**Work order:** The answer must be every line of the records in which the string "some" appears.

**Collected data entries:**
::::::
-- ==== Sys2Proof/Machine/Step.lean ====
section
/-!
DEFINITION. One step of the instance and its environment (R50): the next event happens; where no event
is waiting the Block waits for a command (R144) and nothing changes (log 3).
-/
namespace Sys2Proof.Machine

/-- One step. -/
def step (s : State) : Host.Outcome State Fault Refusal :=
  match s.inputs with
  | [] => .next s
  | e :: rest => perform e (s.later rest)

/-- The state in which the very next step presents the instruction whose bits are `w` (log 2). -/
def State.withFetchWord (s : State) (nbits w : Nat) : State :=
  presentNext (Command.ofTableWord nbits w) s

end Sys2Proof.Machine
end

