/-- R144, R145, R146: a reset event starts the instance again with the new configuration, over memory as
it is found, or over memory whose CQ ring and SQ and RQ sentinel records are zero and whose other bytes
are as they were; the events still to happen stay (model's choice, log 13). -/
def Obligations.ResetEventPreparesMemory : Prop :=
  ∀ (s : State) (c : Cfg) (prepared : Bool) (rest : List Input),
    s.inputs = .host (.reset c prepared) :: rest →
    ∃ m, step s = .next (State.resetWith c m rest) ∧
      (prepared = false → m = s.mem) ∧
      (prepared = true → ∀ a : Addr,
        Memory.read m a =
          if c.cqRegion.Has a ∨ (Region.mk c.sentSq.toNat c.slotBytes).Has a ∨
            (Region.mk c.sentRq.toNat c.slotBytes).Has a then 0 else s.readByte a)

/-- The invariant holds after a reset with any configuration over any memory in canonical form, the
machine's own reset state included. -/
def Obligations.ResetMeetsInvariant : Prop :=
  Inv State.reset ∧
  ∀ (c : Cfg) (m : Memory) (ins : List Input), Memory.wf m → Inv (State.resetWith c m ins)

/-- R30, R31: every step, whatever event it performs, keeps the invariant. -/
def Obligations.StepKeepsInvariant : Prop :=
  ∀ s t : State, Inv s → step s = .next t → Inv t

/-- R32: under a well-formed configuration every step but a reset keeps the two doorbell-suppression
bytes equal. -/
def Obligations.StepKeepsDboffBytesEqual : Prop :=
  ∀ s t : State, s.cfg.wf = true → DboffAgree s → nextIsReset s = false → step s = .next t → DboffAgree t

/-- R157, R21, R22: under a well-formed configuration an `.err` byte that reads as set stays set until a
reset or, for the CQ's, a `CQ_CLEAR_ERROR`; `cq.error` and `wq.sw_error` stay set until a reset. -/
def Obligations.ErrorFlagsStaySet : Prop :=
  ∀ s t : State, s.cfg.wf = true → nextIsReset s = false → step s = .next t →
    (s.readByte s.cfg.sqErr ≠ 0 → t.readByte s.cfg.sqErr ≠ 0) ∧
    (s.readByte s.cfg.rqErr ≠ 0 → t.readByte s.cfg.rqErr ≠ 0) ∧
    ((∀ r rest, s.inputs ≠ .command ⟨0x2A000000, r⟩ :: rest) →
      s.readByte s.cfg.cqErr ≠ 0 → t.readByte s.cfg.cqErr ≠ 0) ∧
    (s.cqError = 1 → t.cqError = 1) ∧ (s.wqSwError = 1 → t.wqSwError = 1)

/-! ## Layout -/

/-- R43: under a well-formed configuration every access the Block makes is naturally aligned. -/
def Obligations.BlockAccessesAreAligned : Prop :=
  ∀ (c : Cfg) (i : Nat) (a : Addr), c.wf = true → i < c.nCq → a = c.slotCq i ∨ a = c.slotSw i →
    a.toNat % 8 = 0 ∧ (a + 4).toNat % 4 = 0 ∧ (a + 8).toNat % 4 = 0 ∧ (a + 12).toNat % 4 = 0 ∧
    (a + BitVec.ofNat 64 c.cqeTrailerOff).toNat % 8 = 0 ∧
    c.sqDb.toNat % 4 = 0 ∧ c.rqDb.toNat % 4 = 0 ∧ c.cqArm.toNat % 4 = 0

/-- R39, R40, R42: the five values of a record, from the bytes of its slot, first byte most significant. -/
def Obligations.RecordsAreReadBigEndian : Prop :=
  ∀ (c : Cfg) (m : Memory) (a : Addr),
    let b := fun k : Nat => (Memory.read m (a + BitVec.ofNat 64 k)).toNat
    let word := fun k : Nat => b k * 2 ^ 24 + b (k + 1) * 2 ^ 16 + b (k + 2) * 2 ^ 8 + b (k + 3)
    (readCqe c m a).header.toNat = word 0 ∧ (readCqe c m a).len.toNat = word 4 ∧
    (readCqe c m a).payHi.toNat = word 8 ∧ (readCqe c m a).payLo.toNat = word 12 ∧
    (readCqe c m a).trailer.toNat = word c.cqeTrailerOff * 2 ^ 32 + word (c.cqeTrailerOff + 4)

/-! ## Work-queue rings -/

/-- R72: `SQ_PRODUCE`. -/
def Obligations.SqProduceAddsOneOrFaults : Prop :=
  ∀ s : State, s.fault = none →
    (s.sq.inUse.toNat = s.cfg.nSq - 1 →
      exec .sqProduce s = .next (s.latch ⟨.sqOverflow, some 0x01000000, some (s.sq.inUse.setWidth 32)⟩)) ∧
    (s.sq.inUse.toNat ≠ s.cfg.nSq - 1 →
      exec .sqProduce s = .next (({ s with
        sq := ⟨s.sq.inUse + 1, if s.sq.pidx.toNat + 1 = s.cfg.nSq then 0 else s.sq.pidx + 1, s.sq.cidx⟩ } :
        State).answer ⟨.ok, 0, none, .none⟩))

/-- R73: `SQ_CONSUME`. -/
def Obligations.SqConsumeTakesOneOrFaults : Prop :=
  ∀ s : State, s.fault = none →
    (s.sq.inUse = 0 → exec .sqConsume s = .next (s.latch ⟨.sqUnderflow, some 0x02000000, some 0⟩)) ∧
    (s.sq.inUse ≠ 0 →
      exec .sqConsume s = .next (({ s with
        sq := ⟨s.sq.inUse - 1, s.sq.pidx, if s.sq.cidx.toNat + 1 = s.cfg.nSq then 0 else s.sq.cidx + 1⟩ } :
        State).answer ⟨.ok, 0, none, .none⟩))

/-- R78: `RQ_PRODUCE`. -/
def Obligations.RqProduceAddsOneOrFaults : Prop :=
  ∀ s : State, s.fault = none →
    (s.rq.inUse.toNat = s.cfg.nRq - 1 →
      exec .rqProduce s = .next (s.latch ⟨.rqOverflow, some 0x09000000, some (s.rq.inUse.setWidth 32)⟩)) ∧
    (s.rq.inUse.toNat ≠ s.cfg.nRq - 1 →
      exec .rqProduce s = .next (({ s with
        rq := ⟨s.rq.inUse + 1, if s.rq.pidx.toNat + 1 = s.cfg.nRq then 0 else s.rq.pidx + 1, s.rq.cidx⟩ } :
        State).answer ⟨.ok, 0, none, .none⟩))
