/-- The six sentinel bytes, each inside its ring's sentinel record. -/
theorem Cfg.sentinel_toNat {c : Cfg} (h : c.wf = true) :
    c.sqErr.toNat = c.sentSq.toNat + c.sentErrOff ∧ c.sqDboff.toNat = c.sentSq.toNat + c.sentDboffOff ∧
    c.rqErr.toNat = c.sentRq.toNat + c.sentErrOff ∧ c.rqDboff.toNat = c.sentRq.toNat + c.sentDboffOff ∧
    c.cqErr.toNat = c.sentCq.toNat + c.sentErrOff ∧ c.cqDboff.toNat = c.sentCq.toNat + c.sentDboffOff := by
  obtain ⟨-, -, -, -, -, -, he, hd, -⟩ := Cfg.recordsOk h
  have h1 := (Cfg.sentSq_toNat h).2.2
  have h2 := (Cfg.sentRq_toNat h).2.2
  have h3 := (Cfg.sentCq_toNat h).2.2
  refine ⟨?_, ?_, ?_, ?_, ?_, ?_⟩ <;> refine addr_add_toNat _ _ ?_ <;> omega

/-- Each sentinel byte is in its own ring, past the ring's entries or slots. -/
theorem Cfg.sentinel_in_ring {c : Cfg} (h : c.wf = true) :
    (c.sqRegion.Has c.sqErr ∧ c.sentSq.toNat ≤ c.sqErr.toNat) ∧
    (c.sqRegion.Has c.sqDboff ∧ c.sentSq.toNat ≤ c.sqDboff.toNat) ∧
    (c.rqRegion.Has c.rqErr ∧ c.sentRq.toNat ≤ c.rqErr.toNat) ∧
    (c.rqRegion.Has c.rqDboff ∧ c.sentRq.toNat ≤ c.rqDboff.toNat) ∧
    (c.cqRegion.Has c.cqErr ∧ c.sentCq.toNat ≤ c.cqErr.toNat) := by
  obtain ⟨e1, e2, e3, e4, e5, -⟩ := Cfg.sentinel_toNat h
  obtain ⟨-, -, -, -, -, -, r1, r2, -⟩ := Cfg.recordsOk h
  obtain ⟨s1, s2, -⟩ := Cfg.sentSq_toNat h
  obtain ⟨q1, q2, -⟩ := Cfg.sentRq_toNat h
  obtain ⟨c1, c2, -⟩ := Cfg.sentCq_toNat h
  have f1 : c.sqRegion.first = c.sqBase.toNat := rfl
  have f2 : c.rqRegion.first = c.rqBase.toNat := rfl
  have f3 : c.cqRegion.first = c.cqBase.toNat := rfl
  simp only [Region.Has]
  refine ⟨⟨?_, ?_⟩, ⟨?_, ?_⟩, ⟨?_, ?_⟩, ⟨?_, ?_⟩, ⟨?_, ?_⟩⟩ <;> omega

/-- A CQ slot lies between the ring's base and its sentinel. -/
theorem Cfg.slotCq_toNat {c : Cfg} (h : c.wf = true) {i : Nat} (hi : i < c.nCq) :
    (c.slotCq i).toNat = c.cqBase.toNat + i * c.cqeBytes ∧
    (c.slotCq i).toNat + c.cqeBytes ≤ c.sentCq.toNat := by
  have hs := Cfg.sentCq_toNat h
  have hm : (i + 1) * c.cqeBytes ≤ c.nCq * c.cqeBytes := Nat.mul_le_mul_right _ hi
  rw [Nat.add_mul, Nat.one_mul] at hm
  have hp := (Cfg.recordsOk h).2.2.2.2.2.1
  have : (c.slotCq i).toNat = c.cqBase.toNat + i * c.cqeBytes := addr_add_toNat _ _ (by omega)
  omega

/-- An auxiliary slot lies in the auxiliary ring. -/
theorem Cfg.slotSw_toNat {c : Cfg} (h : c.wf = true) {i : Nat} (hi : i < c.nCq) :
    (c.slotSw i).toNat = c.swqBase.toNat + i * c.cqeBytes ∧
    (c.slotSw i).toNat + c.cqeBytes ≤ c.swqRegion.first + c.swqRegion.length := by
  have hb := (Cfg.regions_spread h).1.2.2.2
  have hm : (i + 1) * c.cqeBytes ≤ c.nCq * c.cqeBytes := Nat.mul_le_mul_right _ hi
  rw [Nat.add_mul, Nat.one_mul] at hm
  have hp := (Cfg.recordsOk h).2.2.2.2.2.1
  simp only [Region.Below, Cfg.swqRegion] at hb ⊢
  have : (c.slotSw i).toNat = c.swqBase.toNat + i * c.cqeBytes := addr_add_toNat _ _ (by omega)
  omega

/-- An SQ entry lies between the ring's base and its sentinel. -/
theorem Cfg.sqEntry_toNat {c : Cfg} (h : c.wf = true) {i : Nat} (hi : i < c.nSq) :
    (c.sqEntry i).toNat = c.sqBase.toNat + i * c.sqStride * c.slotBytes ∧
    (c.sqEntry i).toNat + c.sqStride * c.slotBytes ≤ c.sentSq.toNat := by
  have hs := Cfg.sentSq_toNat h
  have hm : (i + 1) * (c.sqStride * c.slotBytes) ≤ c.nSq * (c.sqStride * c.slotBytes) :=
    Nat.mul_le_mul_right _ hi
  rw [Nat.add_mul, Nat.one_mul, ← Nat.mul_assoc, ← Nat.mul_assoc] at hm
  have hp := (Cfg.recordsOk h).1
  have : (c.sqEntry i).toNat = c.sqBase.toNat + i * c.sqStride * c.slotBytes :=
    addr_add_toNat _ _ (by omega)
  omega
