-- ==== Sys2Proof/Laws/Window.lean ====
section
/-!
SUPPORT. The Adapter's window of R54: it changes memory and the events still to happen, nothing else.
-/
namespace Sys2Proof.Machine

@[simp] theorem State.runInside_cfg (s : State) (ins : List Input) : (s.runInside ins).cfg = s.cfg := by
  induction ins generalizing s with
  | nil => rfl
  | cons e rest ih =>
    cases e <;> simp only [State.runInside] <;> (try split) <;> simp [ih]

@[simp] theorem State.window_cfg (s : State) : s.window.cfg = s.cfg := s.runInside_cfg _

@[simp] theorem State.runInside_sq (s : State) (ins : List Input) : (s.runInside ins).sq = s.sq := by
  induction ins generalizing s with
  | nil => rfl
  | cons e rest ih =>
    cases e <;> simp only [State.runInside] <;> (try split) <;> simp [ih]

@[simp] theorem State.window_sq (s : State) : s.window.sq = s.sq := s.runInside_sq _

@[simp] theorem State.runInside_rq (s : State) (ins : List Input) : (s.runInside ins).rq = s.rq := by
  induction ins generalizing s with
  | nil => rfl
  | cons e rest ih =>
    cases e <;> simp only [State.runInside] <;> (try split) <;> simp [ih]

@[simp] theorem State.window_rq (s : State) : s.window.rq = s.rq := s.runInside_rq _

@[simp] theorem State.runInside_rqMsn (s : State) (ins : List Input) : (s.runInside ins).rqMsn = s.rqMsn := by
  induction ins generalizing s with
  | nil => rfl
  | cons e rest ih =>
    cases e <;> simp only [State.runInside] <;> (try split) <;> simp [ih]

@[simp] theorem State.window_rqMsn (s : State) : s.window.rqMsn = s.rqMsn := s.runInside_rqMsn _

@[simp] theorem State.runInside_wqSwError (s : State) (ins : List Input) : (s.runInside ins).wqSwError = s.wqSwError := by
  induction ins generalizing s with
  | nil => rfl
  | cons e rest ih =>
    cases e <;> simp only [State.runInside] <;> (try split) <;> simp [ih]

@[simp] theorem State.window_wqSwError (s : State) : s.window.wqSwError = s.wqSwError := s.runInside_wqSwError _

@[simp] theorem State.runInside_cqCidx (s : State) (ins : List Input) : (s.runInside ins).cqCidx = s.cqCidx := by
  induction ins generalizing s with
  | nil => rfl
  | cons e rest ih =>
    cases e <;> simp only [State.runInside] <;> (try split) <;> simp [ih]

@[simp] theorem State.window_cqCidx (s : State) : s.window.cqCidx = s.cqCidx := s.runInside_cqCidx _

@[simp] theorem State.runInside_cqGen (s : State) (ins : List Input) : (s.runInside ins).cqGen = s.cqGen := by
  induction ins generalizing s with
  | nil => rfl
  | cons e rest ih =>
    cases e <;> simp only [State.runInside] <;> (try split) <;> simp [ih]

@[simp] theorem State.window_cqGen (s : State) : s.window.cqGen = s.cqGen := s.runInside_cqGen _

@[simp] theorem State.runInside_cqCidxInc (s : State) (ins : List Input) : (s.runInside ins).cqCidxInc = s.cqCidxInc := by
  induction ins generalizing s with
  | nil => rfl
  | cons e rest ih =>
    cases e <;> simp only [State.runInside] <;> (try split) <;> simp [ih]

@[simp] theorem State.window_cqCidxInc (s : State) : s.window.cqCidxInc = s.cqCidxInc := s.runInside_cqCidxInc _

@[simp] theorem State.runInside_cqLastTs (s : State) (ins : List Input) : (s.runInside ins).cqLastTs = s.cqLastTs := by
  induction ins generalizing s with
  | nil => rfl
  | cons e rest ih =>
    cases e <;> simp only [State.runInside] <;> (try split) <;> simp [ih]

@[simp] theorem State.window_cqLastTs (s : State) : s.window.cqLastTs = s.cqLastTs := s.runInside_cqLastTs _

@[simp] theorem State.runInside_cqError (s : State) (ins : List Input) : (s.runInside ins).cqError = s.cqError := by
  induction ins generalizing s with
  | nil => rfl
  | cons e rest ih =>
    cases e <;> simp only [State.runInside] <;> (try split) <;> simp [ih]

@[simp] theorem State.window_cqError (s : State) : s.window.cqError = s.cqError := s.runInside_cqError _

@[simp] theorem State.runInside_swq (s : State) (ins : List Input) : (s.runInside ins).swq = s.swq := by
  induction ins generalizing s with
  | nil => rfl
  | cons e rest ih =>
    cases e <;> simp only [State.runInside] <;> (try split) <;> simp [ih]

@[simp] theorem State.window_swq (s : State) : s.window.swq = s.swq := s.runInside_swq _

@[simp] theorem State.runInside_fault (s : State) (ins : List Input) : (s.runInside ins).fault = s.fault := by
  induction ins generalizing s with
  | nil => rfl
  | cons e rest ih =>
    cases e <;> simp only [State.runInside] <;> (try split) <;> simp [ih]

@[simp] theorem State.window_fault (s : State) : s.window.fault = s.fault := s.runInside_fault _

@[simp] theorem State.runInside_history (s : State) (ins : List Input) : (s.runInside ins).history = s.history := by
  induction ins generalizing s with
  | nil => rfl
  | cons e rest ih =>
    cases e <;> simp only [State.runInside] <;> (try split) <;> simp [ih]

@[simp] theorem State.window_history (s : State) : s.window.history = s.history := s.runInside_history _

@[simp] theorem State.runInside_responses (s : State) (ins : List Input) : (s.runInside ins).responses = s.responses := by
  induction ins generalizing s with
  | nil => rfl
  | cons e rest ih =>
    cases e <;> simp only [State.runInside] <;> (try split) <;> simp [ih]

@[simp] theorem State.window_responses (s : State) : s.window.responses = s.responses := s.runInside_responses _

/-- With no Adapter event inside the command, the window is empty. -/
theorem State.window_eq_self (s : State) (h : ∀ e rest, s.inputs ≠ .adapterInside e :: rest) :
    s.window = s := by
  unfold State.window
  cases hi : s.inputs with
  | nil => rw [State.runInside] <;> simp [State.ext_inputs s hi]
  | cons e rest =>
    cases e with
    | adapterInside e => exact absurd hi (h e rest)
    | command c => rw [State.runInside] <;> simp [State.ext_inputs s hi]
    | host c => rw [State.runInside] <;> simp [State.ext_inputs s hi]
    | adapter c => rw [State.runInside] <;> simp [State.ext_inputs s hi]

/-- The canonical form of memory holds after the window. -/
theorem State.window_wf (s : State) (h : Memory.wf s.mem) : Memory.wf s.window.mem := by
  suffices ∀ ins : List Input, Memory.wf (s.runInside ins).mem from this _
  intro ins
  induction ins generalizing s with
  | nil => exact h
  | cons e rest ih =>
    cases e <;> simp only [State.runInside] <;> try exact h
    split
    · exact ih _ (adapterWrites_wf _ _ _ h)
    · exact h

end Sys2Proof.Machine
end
::::::
**The answer:**
      exec .sqProduce s = .next (s.latch ⟨.sqOverflow, some 0x01000000, some (s.sq.inUse.setWidth 32)⟩)) ∧
    (s.sq.inUse = 0 → exec .sqConsume s = .next (s.latch ⟨.sqUnderflow, some 0x02000000, some 0⟩)) ∧
      exec .rqProduce s = .next (s.latch ⟨.rqOverflow, some 0x09000000, some (s.rq.inUse.setWidth 32)⟩)) ∧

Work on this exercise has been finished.